Flashback and post traumatic stress

I am in a very bad state of mind.  I have having reoccurring flashbacks of my life these past few years.  I wish these memories on no one.

Yesterday I was reading the Particulars from one of my neighbours from hell.  The Particulars are in the complaint she filed with Animal Control over Randy's doggies.  Her hate of me is a direct result of my  banning from George Pearson Centre. I must be a crazy otherwise I would not have been banned so she has license to do what she wants to harass me and make my life untenable as she is being a good neighbour looking after the neighbourhood and calling the police (and the police came) because she suspected that I was casing homes in the area so I could rob them. I was walking the doggies. To resolve the doggie issue with her (their barking etc.) I asked her for the use of her overgrown six foot high fenced backyard for the doggies to play in as I had no fenced yard. To her any sharing of her never used unkept fenced-in property was a preposterous suggestion.  This from a mature woman who lives with her 80+ year old mother in a $3 million teardown bungalow off of Cambie at Oakridge. 
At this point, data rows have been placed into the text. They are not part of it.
/-- R93, R94: INIT's word; with `ie` = 0 it writes every slot of the table, kernel gates to serviced vectors and 0
to all others, moves the phase, and leaves every byte outside the table and every other element alone; with `ie` = 1
it faults. -/
def Obligations.InitPopulatesTheTable : Prop :=
  (∀ cw, decode cw = .ok .init ↔ cw = 0x00000005) ∧
  (∀ s : State, s.Ready → s.mem.wf → s.ie = false →
    ∃ t, exec .init s = .next t ∧
      (∀ v < s.cfg.nSlots, t.slot v = match stubOf s.cfg v with
        | some stub => encodeGate ⟨stub, s.cfg.kernelCs, 6, 1, s.cfg.kernelDpl, 1⟩
        | none => 0) ∧
      (∀ a, inTable s.cfg a = false → t.mem.get a = s.mem.get a) ∧
      t.phase = (if s.phase = .active then .active else .built) ∧
      t = { s with mem := t.mem, phase := t.phase, resp := some .done }) ∧
  ∀ s : State, s.Ready → s.ie = true → exec .init s = .next { s with fault := 3, resp := some (.fault 3) }

/-- The spec's inference R98 ("[derived: from rule R92 and rule R93]"): right after an INIT a slot of the table is
present exactly when its vector is serviced. -/
def Obligations.PresentExactlyWhenServiced : Prop :=
  ∀ s t : State, s.mem.wf → s.ie = false → exec .init s = .next t →
    ∀ v < s.cfg.nSlots, (decodeGate (t.slot v)).1.p = 1 ↔ ∃ stub, (v, stub) ∈ s.cfg.serviced

/-- R95: LOAD's word; it installs limit and base, sets `idtr_valid` and phase Active, responds the image and leaves
every other element alone; before INIT, and else with `ie` = 1, it faults. -/
def Obligations.LoadInstallsTheTableRegister : Prop :=
  (∀ cw, decode cw = .ok .load ↔ cw = 0x00000006) ∧
  (∀ s : State, s.Ready → s.phase ≠ .uninitialized → s.ie = false →
    ∃ (limit : BitVec 16),
      exec .load s = .next { s with
        idtr := ⟨limit, s.cfg.tableBase⟩, idtrValid := true, phase := .active,
        resp := some (.idtr (s.cfg.tableBase ++ limit)) } ∧
      limit.toNat = (8 * s.cfg.nSlots - 1) % 2 ^ 16) ∧
  (∀ s : State, s.Ready → s.phase = .uninitialized →
    exec .load s = .next { s with fault := 4, resp := some (.fault 4) }) ∧
  ∀ s : State, s.Ready → s.phase ≠ .uninitialized → s.ie = true →
    exec .load s = .next { s with fault := 5, resp := some (.fault 5) }

/-- The spec's inferences "the reduction mod 2^16 never changes it" (R96, "[derived: from `00_scope.md` rule R7]")
and "the limit test is `v >= N_SLOTS`" (R120, "[derived: from `10_state.md` rule R31(c)]"). -/
def Obligations.LimitCoversTheTable : Prop :=
  (∀ c : Config, configValid c = true →
    (tableLimit c).toNat = 8 * c.nSlots - 1 ∧ 7 ≤ (tableLimit c).toNat ∧ (tableLimit c).toNat ≤ 2047) ∧
  ∀ (s : State) (v : Nat), s.Inv → s.idtrValid = true → (8 * v + 7 > s.idtr.limit.toNat ↔ v ≥ s.cfg.nSlots)

/-- R42, R72: the 48-bit image is limit then base, and its six bytes are the limit's two and the base's four, each
least significant first. -/
def Obligations.TableRegisterImage : Prop :=
  ∀ r : Idtr,
    r.image.extractLsb' 0 16 = r.limit ∧ r.image.extractLsb' 16 32 = r.base ∧
    imageBytes r.image = [r.limit.extractLsb' 0 8, r.limit.extractLsb' 8 8, r.base.extractLsb' 0 8,
      r.base.extractLsb' 8 8, r.base.extractLsb' 16 8, r.base.extractLsb' 24 8] ∧
    ∀ k < 6, (imageBytes r.image)[k]? = some (r.image.extractLsb' (8 * k) 8)

/-- The spec's inference R97 ("[derived: from rules R93, R94, R95 and `43_cpu_interface.md` rule R125]"): the state
machine that INIT, LOAD and SETIE drive: phase and `ie` after each of them in each row of the table, or the fault. -/
def Obligations.BootStateMachine : Prop :=
  ∀ s : State, s.Ready →
    (s.phase = .uninitialized → s.ie = false →
      (∃ t, exec .init s = .next t ∧ t.fault = 0 ∧ t.phase = .built ∧ t.ie = false) ∧
      (∃ t, exec .load s = .next t ∧ t.resp = some (.fault 4)) ∧
      (∃ t, exec (.setie true) s = .next t ∧ t.resp = some (.fault 6)) ∧
      (∃ t, exec (.setie false) s = .next t ∧ t.fault = 0 ∧ t.phase = .uninitialized ∧ t.ie = false)) ∧
    (s.phase = .built → s.ie = false →
      (∃ t, exec .init s = .next t ∧ t.fault = 0 ∧ t.phase = .built ∧ t.ie = false) ∧
      (∃ t, exec .load s = .next t ∧ t.fault = 0 ∧ t.phase = .active ∧ t.ie = false) ∧
      (∃ t, exec (.setie true) s = .next t ∧ t.resp = some (.fault 6)) ∧
      (∃ t, exec (.setie false) s = .next t ∧ t.fault = 0 ∧ t.phase = .built ∧ t.ie = false)) ∧
    (s.phase = .active → s.ie = false →
      (∃ t, exec .init s = .next t ∧ t.fault = 0 ∧ t.phase = .active ∧ t.ie = false) ∧
      (∃ t, exec .load s = .next t ∧ t.fault = 0 ∧ t.phase = .active ∧ t.ie = false) ∧
      (∃ t, exec (.setie true) s = .next t ∧ t.fault = 0 ∧ t.phase = .active ∧ t.ie = true) ∧
      (∃ t, exec (.setie false) s = .next t ∧ t.fault = 0 ∧ t.phase = .active ∧ t.ie = false)) ∧
    (s.phase = .active → s.ie = true →
      (∃ t, exec .init s = .next t ∧ t.resp = some (.fault 3)) ∧
      (∃ t, exec .load s = .next t ∧ t.resp = some (.fault 5)) ∧
      (∃ t, exec (.setie true) s = .next t ∧ t.fault = 0 ∧ t.phase = .active ∧ t.ie = true) ∧
      (∃ t, exec (.setie false) s = .next t ∧ t.fault = 0 ∧ t.phase = .active ∧ t.ie = false)) ∧
    (Reachable s → s.phase ≠ .active → s.ie = false)

/-! ### The Dispatch Registry (42_dispatch_registry.md) -/

/-- R106: REG's word; it faults before any INIT; a free identifier of the serviced range is bound to the handler and
the tag (a tag of TAG_W bits, R62), every other entry and every other element staying; an identifier outside the
range and a bound one are refused by status, nothing written. -/
def Obligations.RegBindsAFreeIdentifier : Prop :=
  (∀ cw i, decode cw = .ok (.reg i) ↔ cw &&& 0xFFFFF00F = 0x00000008 ∧ i = (cw.extractLsb' 4 8).toNat) ∧
  (∀ (s : State) (i : Nat), s.Ready → s.phase = .uninitialized →
    exec (.reg i) s = .next { s with fault := 7, resp := some (.fault 7) }) ∧
  (∀ (s : State) (i : Nat), s.Ready → s.phase ≠ .uninitialized → ¬ (s.cfg.irqBase ≤ i ∧ i < s.cfg.irqBase + s.cfg.nIrq) →
    exec (.reg i) s = .next { s with resp := some (.status .invalidVector) }) ∧
  (∀ (s : State) (i : Nat), s.Ready → s.phase ≠ .uninitialized → s.cfg.irqBase ≤ i → i < s.cfg.irqBase + s.cfg.nIrq →
    (s.regAt i).bound = true → exec (.reg i) s = .next { s with resp := some (.status .alreadyBound) }) ∧
  ∀ (s : State) (i : Nat), s.Ready → s.phase ≠ .uninitialized → s.cfg.irqBase ≤ i → i < s.cfg.irqBase + s.cfg.nIrq →
    s.reg.length = s.cfg.nIrq → s.ports.t < 2 ^ s.cfg.tagW → (s.regAt i).bound = false →
    ∃ t, exec (.reg i) s = .next t ∧
      t.regAt i = { bound := true, handler := s.ports.h, tag := s.ports.t } ∧
      (∀ j, s.cfg.irqBase ≤ j → j ≠ i → t.regAt j = s.regAt j) ∧
      t = { s with reg := t.reg, resp := some (.status .ok) }

/-- R107: no step clears a bound entry or changes its handler or its tag. -/
def Obligations.BoundEntriesAreNeverRemoved : Prop :=
  ∀ (s t : State) (i : Nat), s.isBound i = true → step s = .next t →
    t.isBound i = true ∧ (t.regAt i).handler = (s.regAt i).handler ∧ (t.regAt i).tag = (s.regAt i).tag

/-- The spec's inference R112 ("[derived: from rule R106 and rule R107]"): however the run goes on from a state
where an identifier is bound, it stays bound to that handler and tag, and every Call a DISP of it responds carries
them. -/
def Obligations.OneHandlerPerIdentifier : Prop :=
  ∀ (s t : State) (i : Nat), Reaches s t → s.isBound i = true →
    t.regAt i = s.regAt i ∧
    ∀ (u : State) (h : Addr) (g : Tag) (c : Ctx), exec (.disp i) t = .next u → u.resp = some (.call h g c) →
      h = (s.regAt i).handler ∧ g = (s.regAt i).tag

/-- The spec's inference R110 ("[derived: from rule R106 and rule R108]"): of two REGs of one free identifier the
first succeeds, the second fails with AlreadyBound, and a DISP after them calls the first handler. -/
def Obligations.SecondRegistrationIsRejected : Prop :=
  ∀ (s : State) (i : Nat) (second disp : Ports), s.Ready → s.phase ≠ .uninitialized → validIrq s.cfg i = true →
    s.reg.length = s.cfg.nIrq → s.ports.t < 2 ^ s.cfg.tagW → (s.regAt i).bound = false → i ∉ s.inService →
    ∃ t u w, exec (.reg i) s = .next t ∧ t.resp = some (.status .ok) ∧
      exec (.reg i) { t with ports := second } = .next u ∧ u.resp = some (.status .alreadyBound) ∧
      exec (.disp i) { u with ports := disp } = .next w ∧ w.resp = some (.call s.ports.h s.ports.t disp.c)

/-- R108, R109: DISP's word; it faults on an identifier in service; of a bound one it pushes the identifier and
responds the call; of an unbound one or one outside the range it responds Drop and changes no state. -/
def Obligations.DispCallsOrDrops : Prop :=
  (∀ cw i, decode cw = .ok (.disp i) ↔ cw &&& 0xFFFFF00F = 0x00000009 ∧ i = (cw.extractLsb' 4 8).toNat) ∧
  (∀ (s : State) (i : Nat), s.Ready → i ∈ s.inService →
    exec (.disp i) s = .next { s with fault := 8, resp := some (.fault 8) }) ∧
  (∀ (s : State) (i : Nat), s.Ready → i ∉ s.inService → validIrq s.cfg i = true → (s.regAt i).bound = true →
    exec (.disp i) s = .next { s with
      inService := s.inService ++ [i]
      resp := some (.call (s.regAt i).handler (s.regAt i).tag s.ports.c) }) ∧
  ∀ (s : State) (i : Nat), s.Ready → i ∉ s.inService → (validIrq s.cfg i = false ∨ (s.regAt i).bound = false) →
    exec (.disp i) s = .next { s with resp := some (.drop i) }

/-- R111: RET's word; of the innermost identifier in service it pops it and changes nothing else; of any other, and
with nothing in service, it faults. -/
def Obligations.RetPopsTheInnermost : Prop :=
  (∀ cw i, decode cw = .ok (.ret i) ↔ cw &&& 0xFFFFF00F = 0x0000000A ∧ i = (cw.extractLsb' 4 8).toNat) ∧
  (∀ (s : State) (outer : List Nat) (i : Nat), s.Ready → s.inService = outer ++ [i] →
    exec (.ret i) s = .next { s with inService := outer, resp := some .done }) ∧
  ∀ (s : State) (i : Nat), s.Ready → (s.inService = [] ∨ ∃ outer j, s.inService = outer ++ [j] ∧ j ≠ i) →
    exec (.ret i) s = .next { s with fault := 9, resp := some (.fault 9) }

/-! ### The processor interface (43_cpu_interface.md) -/

/-- R120: DLV's word; through an installed table, within the limit, a present gate of type 6 or 7, size 1, no
reserved bit, it responds the entry and changes nothing; every other case faults with code 10 or 11. -/
def Obligations.DlvDeliversThroughTheTable : Prop :=
  (∀ cw v, decode cw = .ok (.dlv v) ↔ cw &&& 0xFFFFF00F = 0x0000000B ∧ v = (cw.extractLsb' 4 8).toNat) ∧
  (∀ (s : State) (v : Nat), s.Ready →
    (s.idtrValid = false ∨ 8 * v + 7 > s.idtr.limit.toNat ∨ (decodeGate (s.slot v)).1.p = 0) →
    exec (.dlv v) s = .next { s with fault := 10, resp := some (.fault 10) }) ∧
  (∀ (s : State) (v : Nat) (f : GateFields) (nz : Bool), s.Ready → s.idtrValid = true →
    8 * v + 7 ≤ s.idtr.limit.toNat → decodeGate (s.slot v) = (f, nz) → f.p = 1 →
    (nz = true ∨ (f.type ≠ 6 ∧ f.type ≠ 7) ∨ f.size = 0) →
    exec (.dlv v) s = .next { s with fault := 11, resp := some (.fault 11) }) ∧
  ∀ (s : State) (v : Nat) (f : GateFields), s.Ready → s.idtrValid = true →
    8 * v + 7 ≤ s.idtr.limit.toNat → decodeGate (s.slot v) = (f, false) → f.p = 1 →
    (f.type = 6 ∨ f.type = 7) → f.size = 1 →
    exec (.dlv v) s = .next { s with resp := some (.entry f.off f.sel f.type f.dpl) }

/-- The spec's inference in R122 ("[derived: from `41_table_manager.md` rule R92]"): after an INIT and a LOAD,
delivery of a serviced vector enters its stub, in the kernel code segment, through an interrupt gate of the kernel's
privilege level. -/
def Obligations.ServicedVectorEntersItsStub : Prop :=
  ∀ (s : State) (v : Nat) (stub : Addr), s.Ready → s.mem.wf → s.ie = false → v < s.cfg.nSlots →
    stubOf s.cfg v = some stub →
    ∃ t u, exec .init s = .next t ∧ exec .load t = .next u ∧
      exec (.dlv v) u = .next { u with resp := some (.entry stub s.cfg.kernelCs 6 s.cfg.kernelDpl) }

/-- R54: a delivery right after an INSTALL sees the gate just written, with no LOAD between them. -/
def Obligations.DeliverySeesTheInstalledGate : Prop :=
  ∀ (s : State) (v : Nat), s.Ready → s.mem.wf → v < s.cfg.nSlots → s.idtrValid = true →
    8 * v + 7 ≤ s.idtr.limit.toNat → s.ports.f.p = 1 → (s.ports.f.type = 6 ∨ s.ports.f.type = 7) →
    s.ports.f.size = 1 →
    ∃ t, exec (.install v) s = .next t ∧
      exec (.dlv v) t = .next { t with
        resp := some (.entry s.ports.f.off s.ports.f.sel s.ports.f.type s.ports.f.dpl) }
But then it now seems that my banning is now under the heading guidelines. I am not sure what guidelines mean to VCH because it apparently gave authority to Paladin security and medical staff to physically assault me and deny me access to Randy on his death bed when he had pneumonia in October 2012 with a DNR over his head. I was forcibly removed from Ward 2 with the brutal assistance of the VPD. Every other time I had occasion to deal with the police they were always kind to me.  I did not want to leave Randy as he was very sick (with a DNR unknown to me on his chart)..It might have been the last time I could have been with him. A DNR means that a patient does not go to intensive care. With a serious pneumonia this is where you should go especially if you are rushed from another hospital. In this case from GPC, to UBC, to VGH..

And the only consolence I have are the words of my MLA, Moira Stilwell, that I should not take the actions of GPC personally as VCH is just being overly cautious. I have nothing against banning for two days as emotions can run high but not for two years and beyond.  This from a MLA whose constituent office is never open for constituents.  In the two years that I have lived here, I went to her office many times and her office was always closed.  If you phone there is a message that says if the office is closed the staff is in the community working.  Doing what, to whom, where. Moira has so much perceived power that she doesn't have to interact with the public unless it is managed and staged but then she has a medical degree so she knows she can do whatever she wants and get away with it. No accountability, just photo opts. A mole for Vancouver Coastal Health.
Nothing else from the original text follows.